Your task: Go through the material below and state how many lines include "Machine", giving the number only.

────────────────────────────────────────

-- ==== Sys2Proof/Machine/BlocksCtl.lean ====
section
/-! DEFINITION. The state of the control side as plain data: host ports, boot and control pairs, mailboxes, time,
event controller, instances, Cairn (01, 02, 03, 10, 11, 16), each with its reset. Registers stand in the register file
(Machine/Regs.lean); these structures hold what the chapters give beyond the register tables. -/

namespace Sys2Proof.Machine

/-! ### Host ports (R26, R160, R234, R294) -/

/-- One posted write issued on a host port. `relaxed` is its Relaxed Ordering bit, `poisoned` its EP bit, `ecrc`
says that it carries an ECRC (R233). -/
structure HostWrite where
  port     : Side
  pasid    : Option Nat
  addr     : Nat
  data     : List Byte
  relaxed  : Bool
  poisoned : Bool
  ecrc     : Bool := false
  deriving DecidableEq, Repr

/-- What a host read was issued for. -/
inductive ReadUse where
  | directory   -- a directory entry (R209)
  | page        -- a context (R209)
  | table       -- an instance-table entry (R170)
  | desc        -- a transfer descriptor (R176)
  | ahead       -- a descriptor behind the one in progress, for its OUT data (R229)
  | out         -- bulk or control OUT data (R229): its offset is the descriptor's index * 2^24 + the offset in its data
  | slot        -- a periodic OUT slot (R187)
  | slotSeq     -- its second WSEQ (R187)
  | dmaDesc     -- a DMA descriptor (R237)
  | dmaSrc      -- DMA source data (R238)
  | fw          -- an image or the descriptors of GRAPH_LOAD, or the image of FW_STAGE (R63, R271): its key is the command
  deriving DecidableEq, Repr

/-- One non-posted read outstanding on a host port, tagged with the instance and generation of its work (R279, R282). -/
structure HostRead where
  tag   : Nat
  port  : Side
  pasid : Option Nat
  addr  : Nat
  len   : Nat
  use   : ReadUse
  inst  : Nat
  gen   : Nat
  key   : Nat       -- context, directory index, instance-table entry, DMA channel or command it serves
  frame : Nat       -- frame it is read for
  off   : Nat       -- offset of its first byte in the transfer
  dead  : Bool      -- marked at a reset of its instance: discarded when it completes (R282)
  ecrc  : Bool := false   -- it carries an ECRC (R233)
  deriving DecidableEq, Repr

structure HostSide where
  writes   : List HostWrite        -- posted writes, in the order of issue
  reads    : List HostRead         -- reads in the order of issue: of each port the first 256 (H0) or 128 (H1) are outstanding (R26)
  nextTag  : Nat
  msix     : List (Side × Nat)     -- messages sent, in order
  msixEcrc : List Bool             -- of each of these: it carried an ECRC (R233)
  msixMask : List (Side × Nat)     -- vectors masked by their vector control
  msixPend : List (Side × Nat)     -- Pending Bits
  msixTab  : SMap Word             -- message addresses and data of the two MSI-X tables, by word: H1's from 1,024
  readData : Nat                   -- value the last register read returned
  readEcrc : Bool                  -- its completion carried an ECRC (R233)
  ur       : List Side             -- Unsupported Requests reported, in order
  ecrcErr  : List Side             -- ECRC errors of host writes reported through AER, in order (R233)
  ecrcGen  : List Side             -- ports with ECRC Generation Enable set in their AER capability (R233)
  ecrcChk  : List Side             -- ports with ECRC Check Enable set
  deriving DecidableEq, Repr

/-- (DESIGN CHOICE, log entry 24.) (DESIGN CHOICE, log entry 214.) -/
def HostSide.reset : HostSide :=
  { writes := [], reads := [], nextTag := 0, msix := [], msixEcrc := [], msixMask := [], msixPend := [], msixTab := [], readData := 0, readEcrc := false, ur := [],
    ecrcErr := [], ecrcGen := [], ecrcChk := [] }

/-! ### Boot and control pairs (02) -/

/-- Where the boot sequence of R47 stands. -/
inductive BootStage where
  | held        -- RST_N low or supplies out of range
  | regulators  -- T0 passed, regulators starting
  | reference   -- regulators ready, waiting for the reference
  | pll         -- system PLL started
  | rom         -- boot ROM runs, header read
  | loaded      -- an image is loaded into both pairs
  | recovery    -- no image accepted
  | running     -- GLB_STATUS.FW_RUNNING has become 1
  | asleep      -- the logic die is off in SLEEP (R375)
  | stopped     -- a regulator or rail failure stopped the logic die
  deriving DecidableEq, Repr

/-- A warm reset requested and not yet begun: the frame of its tick and the REASON it will report. -/
structure WarmReq where
  frame  : Nat
  reason : Nat
  deriving DecidableEq, Repr

structure Boot where
  stage   : BootStage
  rstN    : Bool
  vaoOk   : Bool
  vinOk   : Bool
  barPort : Side
  barOpen : Bool
  reason  : Nat
  warm    : Option WarmReq
  gpio    : Nat          -- GPIO balls that the configuration store has assigned; 0: inputs with pull-down (R419)
  deriving DecidableEq, Repr

def Boot.reset : Boot :=
  { stage := .held, rstN := false, vaoOk := false, vinOk := false, barPort := .h0, barOpen := false, reason := 1, warm := none, gpio := 0 }

/-- State of one control pair. -/
inductive PairMode where
  | none | loading | ready | active | halted
  deriving DecidableEq, Repr

structure CtlPair where
  mode : PairMode
  slot : Nat        -- image slot it holds: 0 A, 1 B
  wd   : Nat        -- frames since the watchdog was restarted (R53)
  back : Option (PairMode × Nat)  -- while FW_LOAD_STANDBY loads it: what it was and held before (R40, R63)
  deriving DecidableEq, Repr

def CtlPair.reset : CtlPair := { mode := .none, slot := 0, wd := 0, back := none }

/-- An outstanding FW_SWITCH (R57): its command, target frame, and the handover state's format byte once written and
whether the standby pair has accepted it. -/
structure FwSwitch where
  cmd      : Nat
  target   : Nat
  stopped  : Bool
  written  : Option Nat
  accepted : Option Bool
  deriving DecidableEq, Repr

/-- The fuses (R46, R59). -/
structure Fuses where
  key0     : Option (List Byte)
  key1     : Option (List Byte)
  key1Uses : Nat
  sec      : Nat
  deriving DecidableEq, Repr

structure Firmware where
  pairA      : CtlPair
  pairB      : CtlPair
  lastCause  : Nat
  lastFrame  : Nat
  takeoverAt : Option Nat
  switch     : Option FwSwitch
  nonce      : Option (Nat × Nat)    -- value and issue frame (R61)
  fuses      : Fuses
  eccAt      : Option Nat            -- core cycle of the error in GLB_ECC_LAST (R31)
  fresh      : Nat                   -- counter the free values are applied to (MODEL's own)
  deriving DecidableEq, Repr

/-- (DESIGN CHOICE, log entry 5.) -/
def Firmware.reset : Firmware :=
  { pairA := CtlPair.reset, pairB := CtlPair.reset, lastCause := 0, lastFrame := 0, takeoverAt := none, switch := none,
    nonce := none, fuses := { key0 := none, key1 := none, key1Uses := 0, sec := 0 }, eccAt := none, fresh := 0 }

────────────────────────────────────────

Exercise answer: 3